The output should consist solely of the line containing "let ds := s.destsOf p.req" and the lines that follow it through the end of the data below.

=-=-=-=-=

/-- Strata status (R74 to R76). -/
structure Strata where
  /-- 1 bit; R514 STRUCTURE (16): a structure is in force; reset 0. -/
  inForce : Bool := false
  /-- R54 to R63 (02): the structure; reset the defaults of R52. -/
  str : Structure := {}
  /-- R75 STATE (02): the load in progress; reset none. -/
  load : Option Load := none
  /-- 4 bits; R75 LAST_RESULT, ST (02); reset 0. -/
  lastResult : Nat := 0
  /-- 5 bits; R75 LAST_VEIN, ST (02); reset 0. -/
  lastVein : Nat := 0
  /-- 1 bit; R75 LAST_PARTIAL, ST (02); reset 0. -/
  lastPartial : Bool := false
  /-- 16 bits; R75 LOADS, ST (02); reset 0. -/
  loads : Nat := 0
  /-- R76 (02): clamp report entries, ST; reset none. -/
  clamps : List Clamp := []
  /-- 64 bits; R76 header SERIAL, ST (02); reset 0. -/
  serial : Nat := 0
  /-- 8 bits; R76 header KIND, ST (02); reset 0. -/
  kind : Nat := 0
  /-- 8 bits; R76 header VEIN, ST (02); reset 0. -/
  vein : Nat := 0
  /-- 64 bits; R76 header WHEN, ST (02); reset 0. -/
  when' : Nat := 0
deriving DecidableEq, Repr

/-- Ownership (R516 to R527). Ticks are REFCNT ticks of 10 ns. -/
structure Ownership where
  /-- 2 bits; R527 OWN_STATE.STATE, ST (16); reset VACANT. -/
  st : OwnSt := .vacant
  /-- 2 bits; R527 KIND, ST (16); reset 0. -/
  kind : OwnKind := .none
  /-- 8 bits; R527 EID, ST (16); reset 0. -/
  eid : BitVec 8 := 0
  /-- 2 bits; R527 SUCC_KIND, ST (16); reset 0. -/
  succKind : OwnKind := .none
  /-- 8 bits; R527 SUCC_EID, ST (16); reset 0. -/
  succEid : BitVec 8 := 0
  /-- 32 bits; R527 OWN_EPOCH, ST (16); reset 0. -/
  epoch : BitVec 32 := 0
  /-- 16 bits; R527 OWN_LEASE.MS, ST (16); reset 2,000. -/
  leaseMs : Nat := 2000
  /-- R519 (16): the tick at which the lease ends; reset 0. -/
  leaseEnd : Nat := 0
  /-- R519 (16): the lease is suspended in D3hot; reset no. -/
  suspended : Bool := false
  /-- R519, R527 (16): ticks left when the lease was suspended; reset 0. -/
  frozen : Nat := 0
  /-- 32 bits; R527 OWN_RENEW.EPOCH (16); reset 0. -/
  renewed : BitVec 32 := 0
  /-- 2 bits; R527 OWN_HANDOVER.KIND, ST (16); reset 0. -/
  hoKind : OwnKind := .none
  /-- 8 bits; R527 OWN_HANDOVER.EID, ST (16); reset 0. -/
  hoEid : BitVec 8 := 0
  /-- R521 (16): the tick at which the handover lapses; reset 0. -/
  hoEnd : Nat := 0
  /-- 32 bits; R527 OWN_DENIED_COUNT, RC (16); reset 0. -/
  denied : Nat := 0
  /-- 32 bits; R516 (16): the epoch under which the host last held ownership; reset 0. -/
  hostEpoch : BitVec 32 := 0
deriving DecidableEq, Repr
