/-- An object becomes ABANDONED; every waiter wakes with ABANDONED, and a phase whose child list is being read does not complete (R354). -/
def State.abandon (s : State) (n : Nat) : State :=
  let ws := s.flint.waiters.filter (fun w => decide (w.obj = some n))
  let s := { s with flint := { s.flint with childReads := setDel s.flint.childReads n } }.putObj n { s.objView n with abandoned := true }
  ws.foldl (fun s w => s.wake w (s.objView n).value true false) s

/-! ## Effects leave a tile -/

/-- A write acknowledgement that the tile awaits: of an instruction at `pc`, to `va`. -/
def ackOp (device : Bool) (pc va id : Nat) : PendOp :=
  ⟨id, .ack, 0, 0, 0, false, [], false, [(id, 0, 0)], [], false, device, pc, va⟩

/-- A tile awaits the acknowledgements of the requests that were just sent, and its task counts them as unseen (R323). -/
def State.noteTile (s : State) (t : Nat) (device : Bool) (pc va : Nat) (ids : NSet) : State :=
  let s := s.modTile t (fun x => { x with pend := x.pend ++ ids.map (ackOp device pc va) })
  s.noteWrites (s.tile t).task ids

/-- The request of a value-returning operation outside the tile (R168, R169, R184, R302, R337). `op`: 0 add, 1 swap,
2 compare-and-swap. -/
def askReq (kind : PendKind) (a size op cmp v : Nat) (pois : Bool) : Req :=
  match kind with
  | .reserve => .lr a (size == 8)
  | .cond => .sc a (size == 8) v pois
  | .atomic => .amo a (size == 8) op cmp v pois
  | .take => .feTake a
  | .peek => .fePeek a false
  | .sample => .fePeek a true
  | _ => .read a size false

/-- The instruction that a request serves, for its traps and for the Device rule (R188, R298). -/
structure Origin where
  device : Bool
  pc : Nat
  va : Nat
deriving DecidableEq, Repr

/-- A value-returning operation is sent; the destination register waits for its result. -/
def State.sendAsk (s : State) (t : Nat) (o : Origin) (kind : PendKind) (d : Dest) (size op cmp v : Nat) (rd : Reg) (pd : PReg)
    (zx acquire pois : Bool) (overlay : List (Nat × Byte × Bool)) : State :=
  let id := s.nextId
  let c := ((s.tile t).context).getD 0
  let task := (s.tile t).task
  let s := match d with
    | .device a checked => s.sendPkt (.tile t) (if checked then some c else none) (askReq kind a size op cmp v pois) task
    | .host pa io => s.sendUp ⟨.tile t, task, if io then .ioRead else .rdCurr, s.pasidOf c, pa, size, [], false, s.inPeerWindow pa, false, none, none⟩
    | .remote dev a =>
      match kind with
      | .atomic => s.fabSend (mkFab dev (.tile t) c task (if op = 0 then 2 else 3) a [] pois v cmp)
      | _ => s.fabSend (mkFab dev (.tile t) c task 1 a (List.replicate size 0) false 0 0)
  s.modTile t (fun x => { x with pend := x.pend ++
    [⟨id, kind, rd, pd, size, zx, List.replicate size 0, false, [(id, 0, size)], overlay, acquire, o.device, o.pc, o.va⟩] })

/-- Bytes that an effect writes to memory outside the tile (R369); those of an atomic count at its answer. -/
def Effect.outBytes : Effect → Nat
  | .write _ bs _ => bs.length
  | .put _ _ bs => bs.length
  | .fill _ _ _ => 8
  | _ => 0

/-- Bytes written count in the completion of a task (R369). -/
def State.countBytes (s : State) (k : Option Nat) (n : Nat) : State :=
  match k with
  | some k => if n = 0 then s else s.modTask k (fun x => { x with bytes := x.bytes + n })
  | none => s

/-- The tile's own copies of a range of host memory, which has no home to snoop them, leave its data cache (R227). -/
def State.ownCopies (s : State) (t : Nat) (d : Dest) (n : Nat) : State :=
  match d with
  | .device _ _ => s
  | .host pa _ => s.modTile t (fun x =>
      { x with dcache := x.dcache.filter (fun l =>
          !(l.host && decide (l.line * s.lineSize t < pa + n) && decide (pa < (l.line + 1) * s.lineSize t))) })
  | .remote _ _ => s

/-- Packets just sent are a tensor move's (R227). -/
def State.asMove (s : State) (ids : NSet) : State :=
  { s with pkts := s.pkts.map (fun e => if ids.contains e.1 then (e.1, { e.2 with mover := true }) else e) }

/-- One effect goes out (R138, R151). A move's data does not pass by way of the tile's data cache, which its home snoops (R227). -/
def State.sendEffect (s : State) (t : Nat) (h : Held) : State :=
  let e := h.eff
  let note (s : State) (ids : NSet) : State := s.noteTile t h.device h.pc h.va ids
  let o : Origin := ⟨h.device, h.pc, h.va⟩
  let x := s.tile t
  let c := x.context.getD 0
  let s := s.countBytes x.task e.outBytes
  let fl (s : State) : State := if x.isProtected then s else s.flushTile t
  match e with
  | .write d bs p =>
    let s := if h.move.isSome then s.ownCopies t d bs.length else s
    let s' := s.sendWrite (.tile t) c x.task d bs p none
    note (if h.move.isSome then s'.asMove (idsBetween s s') else s') (idsBetween s s')
  | .put dev a bs =>
    let s' := s.sendPut (.tile t) c x.task dev a bs none
    note s' (idsBetween s s')
  | .sig dev obj sub amount =>
    let s := fl s
    let s' := match dev with
      | none => s.sendPkt (.tile t) (some c) (if sub then .flintSub obj amount else .flintAdd obj amount) x.task
      | some d => s.fabSend (mkFab d (.tile t) c x.task (if sub then 5 else 4) obj [] false amount 0)
    note s' (idsBetween s s')
  | .arrive dev obj rd =>
    let s := fl s
    let id := s.nextId
    let s' := match dev with
      | none => s.sendPkt (.tile t) (some c) (.flintArrive obj) x.task
      | some d => s.fabSend (mkFab d (.tile t) c x.task 6 obj [] false 0 0)
    match rd with
    | none => note s' (idsBetween s s')
    | some r =>
      (s'.modTile t (fun x => { x with pend := x.pend ++
        [⟨id, .arrive, r, 0, 8, true, [], false, [(id, 0, 0)], [], false, h.device, h.pc, h.va⟩] })).noteWrites x.task [id]
  | .fill d v p =>
    let s := fl s
    let s' := match d with
      | .device a checked => s.sendPkt (.tile t) (if checked then some c else none) (.feFill a v p) x.task
      | .remote dev a => s.fabSend (mkFab dev (.tile t) c x.task 8 a (leBytes 8 v) p v 0)
      | .host _ _ => s
    note s' (idsBetween s s')
  | .mica id => s.micaEnqueue id 0
  | .ask k d size op cmp v rd pd zx acq pois =>
    (match k with
      | .atomic => (s.sendAsk t o k d size op cmp v rd pd zx acq pois []).noteWrites x.task [s.nextId]
      | .cond => (s.sendAsk t o k d size op cmp v rd pd zx acq pois []).noteWrites x.task [s.nextId]
      | _ => s.sendAsk t o k d size op cmp v rd pd zx acq pois [])
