/-- The body's offences of an admin entry; none stands for an unknown opcode. -/
def State.adminFaults (s : State) (e : List Byte) : Option (List (Bool × Nat)) :=
  let n12 (o : Nat) : Bool × Nat := must (decide (field e o 2 < 4096)) o
  let space (bytes align : Nat) : List (Bool × Nat) :=
    [must (field e 0x20 1 < 2) 0x20, must (field e 0x28 8 % align == 0 && (field e 0x20 1 != 0 || decide (field e 0x28 8 + bytes ≤ 2 ^ 40))) 0x28]
  match field e 1 1 with
  | 0x00 | 0x20 | 0x95 => some [zero e 0x20 224]
  | 0x80 => some [n12 0x20, n12 0x22, must (decide (4 ≤ field e 0x24 1) && decide (field e 0x24 1 ≤ 16)) 0x24, must (field e 0x25 1 < 8) 0x25,
      must (bits (field e 0x26 2) 11 4 == 0) 0x27, must (field e 0x35 3 == 0) 0x35, zero e 0x38 200]
  | 0x81 | 0x83 => some [n12 0x20, zero e 0x22 222]
  | 0x82 => some [n12 0x20, must (match s.queue? (field e 0x20 2) with
      | some q => decide (field e 0x22 2 < 2 ^ q.log2)
      | none => true) 0x22, zero e 0x24 220]
  | 0x88 => some [n12 0x20, must (field e 0x22 1 < 32) 0x22, zero e 0x23 1, must (field e 0x24 4 < 2 ^ 20) 0x26, zero e 0x28 216]
  | 0x89 => some [n12 0x20, zero e 0x22 222]
  | 0x8A => some [n12 0x20, zero e 0x22 6, must (field e 0x28 8 % 64 == 0) 0x28, zero e 0x30 208]
  | 0x8B => some ([n12 0x20, must (field e 0x22 1 < 16) 0x22, zero e 0x23 5, zero e 0x48 184] ++ s.segmentFaults e)
  | 0x90 => some (space (field e 0x30 4) 8 ++ [zero e 0x23 5, zero e 0x34 204])
  | 0x91 => some [zero e 0x22 222]
  | 0x92 => some [must (field e 0x20 1 < 2) 0x20, zero e 0x21 223]
  | 0x93 => some (space (2 ^ 20) 64 ++ [zero e 0x21 7, zero e 0x30 208])
  | 0x94 => some [zero e 0x22 222]
  | _ => none

/-- The body of a well-formed admin entry. -/
def adminBody (e : List Byte) : AdminBody :=
  let f (o n : Nat) : Nat := field e o n
  match f 1 1 with
  | 0x20 => .timestamp
  | 0x80 => .createQueue (f 0x20 2) (f 0x22 2) (f 0x24 1) (f 0x25 1) (f 0x26 2 % 2 ^ 11) (bit (f 0x26 2) 15) (f 0x28 8) (f 0x30 5)
  | 0x81 => .destroyQueue (f 0x20 2)
  | 0x82 => .resetQueue (f 0x20 2) (f 0x22 2)
  | 0x83 => .abortQueue (f 0x20 2)
  | 0x88 => .createContext (f 0x20 2) (f 0x22 1) (f 0x24 4)
  | 0x89 => .destroyContext (f 0x20 2)
  | 0x8A => .evictContext (f 0x20 2) (f 0x28 8)
  | 0x8B => .setSegment (f 0x20 2) (f 0x22 1) (segmentOf e)
  | 0x90 => .loadStrata (f 0x20 1) (f 0x21 1) (f 0x22 1) (f 0x28 8) (f 0x30 4)
  | 0x91 => .setPowerCap (f 0x20 2)
  | 0x92 => .selfTest (f 0x20 1)
  | 0x93 => .dumpSyncState (f 0x20 1) (f 0x28 8)
  | 0x94 => .assignDeviceNumber (f 0x20 2)
  | 0x95 => .sleep
  | _ => .nop

/-- What makes an entry malformed: the lowest offending offset (R388). -/
def State.malformedAt (s : State) (v : Option Vein) (segs : Tbl Segment) (e : List Byte) : Option Nat :=
  let body := match v with
    | some v => s.workFaults v segs e
    | none => s.adminFaults e
  lowest (headerFaults v e ++ (match body with
    | some l => l
    | none => [(true, 1)]))

end Sys2Proof.Machine
end

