-- ==== Sys2Proof/Machine/Homes.lean ====
section
/-! DEFINITION. The homes (R292, R300 to R324): requests with their checks and snoops, write-backs, reservations and their progress
locks, snoops at the agents, the host as a member, stash writes. A HOME command serves the packet with its number: where agents
must be snooped first the transaction begins, and the last answer applies the request. -/

namespace Sys2Proof.Machine

/-! ## Requests -/

/-- The bytes that a request names. -/
def Req.range : Req → Option (Nat × Nat)
  | .read a n _ | .readOwn a n => some (a, n)
  | .write a bs _ _ => some (a, bs.length)
  | .lr a w | .sc a w _ _ | .amo a w _ _ _ _ => some (a, if w then 8 else 4)
  | .feFill a _ _ | .feTake a | .fePeek a _ => some (a, 8)
  | _ => none

/-- Requests that travel on ORD (R28). -/
def Req.onOrd : Req → Bool
  | .read _ _ _ | .readOwn _ _ | .lr _ _ | .feTake _ | .fePeek _ _ | .flintWait _ _ => false
  | _ => true

/-- Requests that may write (R303: these wait at a progress lock of another tile). -/
def Req.writes : Req → Bool
  | .write _ _ _ _ | .sc _ _ _ _ | .amo _ _ _ _ _ _ | .feFill _ _ _ => true
  | _ => false

/-- Requests that a progress lock of another tile holds back: those that may write, and the taking of ownership (R303). -/
def Req.locked : Req → Bool
  | .readOwn _ _ => true
  | r => r.writes

/-- A write with a stash hint. -/
def Req.stashes : Req → Bool
  | .write _ _ _ (some _) => true
  | _ => false

/-- The agent of the directory that sends a request (R306). -/
def Src.agent : Src → Option Nat
  | .tile t => some t
  | .hostMem => some 416
  | _ => none

/-- The agent whose own copies a packet leaves alone: none for a tensor move (R227). -/
def Packet.agent (p : Packet) : Option Nat := if p.mover then none else p.src.agent

/-- The tile that sends a request. -/
def Src.tile? : Src → Option Nat
  | .tile t => some t
  | _ => none

/-- The destination of a packet (R29): a home slice, a Flint slice, a tile. -/
def State.destOf (s : State) (r : Req) : Nat × Nat × Nat :=
  let slice (a : Nat) : Nat × Nat × Nat := (0, s.stackOf a, sliceOf (s.stackOffset (a / 512 * 512)))
  match r with
  | .writeBack x _ _ | .drop x | .offer x => slice (128 * x)
  | .stash _ t _ => (2, t, 0)
  | .flintAdd o _ | .flintSub o _ | .flintArrive o | .flintRelease o | .flintWait o _ => (1, o / 2048, 0)
  | r => match r.range with
    | some (a, _) => slice a
    | none => (3, 0, 0)

/-- Every destination of a packet: a range that spans several home slices has them all. -/
def State.destsOf (s : State) (r : Req) : List (Nat × Nat × Nat) :=
  match r.range with
  | some (a, n) => (List.range ((a + n - 1) / 512 + 1 - a / 512)).map (fun i => s.destOf (.drop ((a / 512 + i) * 4)))
  | none => [s.destOf r]

/-- The quarry of a destination. -/
def quarryOfDest (d : Nat × Nat × Nat) : Nat := if d.1 = 2 then quarryOf d.2.1 else d.2.1 % 8

/-- The quarry that a packet goes to. -/
def State.destQuarry (s : State) (r : Req) : Nat := quarryOfDest (s.destOf r)

/-- The packet is held with the links (R25), or an older ORD packet of the same source to the same destination has not arrived (R29); the host
port's requests wait until every posted write before them is globally observed (R340, R409), and a source stalls behind its packet that waits at
the fabric port (R437). An older write-back that finds the insertion queue of its slice full stalls ORD into the slice (R245). -/
def State.ordHeld (s : State) (id : Nat) (p : Packet) : Bool :=
  let ds := s.destsOf p.req
  let ls := match p.req.range with
    | some (a, n) => sectorsOf a n
    | none => []
  if ds.any (fun d => s.linkHeld id p.src (quarryOfDest d)) then true
  else if decide (p.src = .hostPort) then s.pkts.any (fun e => decide (e.1 < id) && decide (e.2.src = .hostPort) && e.2.req.onOrd)
  else p.req.onOrd && (s.stalled id p.src
    || s.pkts.any (fun e => decide (e.1 < id) && !e.2.begun && (match e.2.req with
      | .writeBack x _ _ => decide (32 ≤ s.qcQueued (s.qcSlice x)) && ls.any (fun l => s.qcSlice l == s.qcSlice x)
      | _ => false))
    || s.pkts.any (fun e => decide (e.1 < id) && decide (s.sender e.2.src = s.sender p.src) && e.2.req.onOrd && !e.2.begun
      && (s.destsOf e.2.req).any (fun d => ds.contains d)))

/-- The host's own write of a sector that it owns: its write-back (R312, R314). -/
def State.isHostBack (s : State) (p : Packet) (a n : Nat) : Bool :=
  decide (p.src = .hostMem) && p.req.writes && (sectorsOf a n).all s.hostOwns

/-- A conflicting transaction is in progress, unless this is the host's write-back crossing its snoop; or the requester's own
write-back is on its way, or another tile's progress lock holds the granule (R303, R308, R312). -/
def State.mustWait (s : State) (id : Nat) (p : Packet) (a n : Nat) : Bool :=
  let xs := sectorsOf a n
  (!s.isHostBack p a n && s.homes.txns.any (fun e => e.2.pkt != id && xs.contains e.2.sector))
    || xs.any (fun x => (s.wayBack x).isSome && decide (s.tileOwner x = p.src.tile?))
    || (p.req.locked && !s.isHostBack p a n && s.lockedFor p.src.tile? a n)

=-=-=-=-=

WRITTEN REPLY -
  let ds := s.destsOf p.req
  let ls := match p.req.range with
    | some (a, n) => sectorsOf a n
    | none => []
  if ds.any (fun d => s.linkHeld id p.src (quarryOfDest d)) then true
  else if decide (p.src = .hostPort) then s.pkts.any (fun e => decide (e.1 < id) && decide (e.2.src = .hostPort) && e.2.req.onOrd)
  else p.req.onOrd && (s.stalled id p.src
    || s.pkts.any (fun e => decide (e.1 < id) && !e.2.begun && (match e.2.req with
      | .writeBack x _ _ => decide (32 ≤ s.qcQueued (s.qcSlice x)) && ls.any (fun l => s.qcSlice l == s.qcSlice x)
      | _ => false))
    || s.pkts.any (fun e => decide (e.1 < id) && decide (s.sender e.2.src = s.sender p.src) && e.2.req.onOrd && !e.2.begun
      && (s.destsOf e.2.req).any (fun d => ds.contains d)))

/-- The host's own write of a sector that it owns: its write-back (R312, R314). -/
def State.isHostBack (s : State) (p : Packet) (a n : Nat) : Bool :=
  decide (p.src = .hostMem) && p.req.writes && (sectorsOf a n).all s.hostOwns

/-- A conflicting transaction is in progress, unless this is the host's write-back crossing its snoop; or the requester's own
write-back is on its way, or another tile's progress lock holds the granule (R303, R308, R312). -/
def State.mustWait (s : State) (id : Nat) (p : Packet) (a n : Nat) : Bool :=
  let xs := sectorsOf a n
  (!s.isHostBack p a n && s.homes.txns.any (fun e => e.2.pkt != id && xs.contains e.2.sector))
    || xs.any (fun x => (s.wayBack x).isSome && decide (s.tileOwner x = p.src.tile?))
    || (p.req.locked && !s.isHostBack p a n && s.lockedFor p.src.tile? a n)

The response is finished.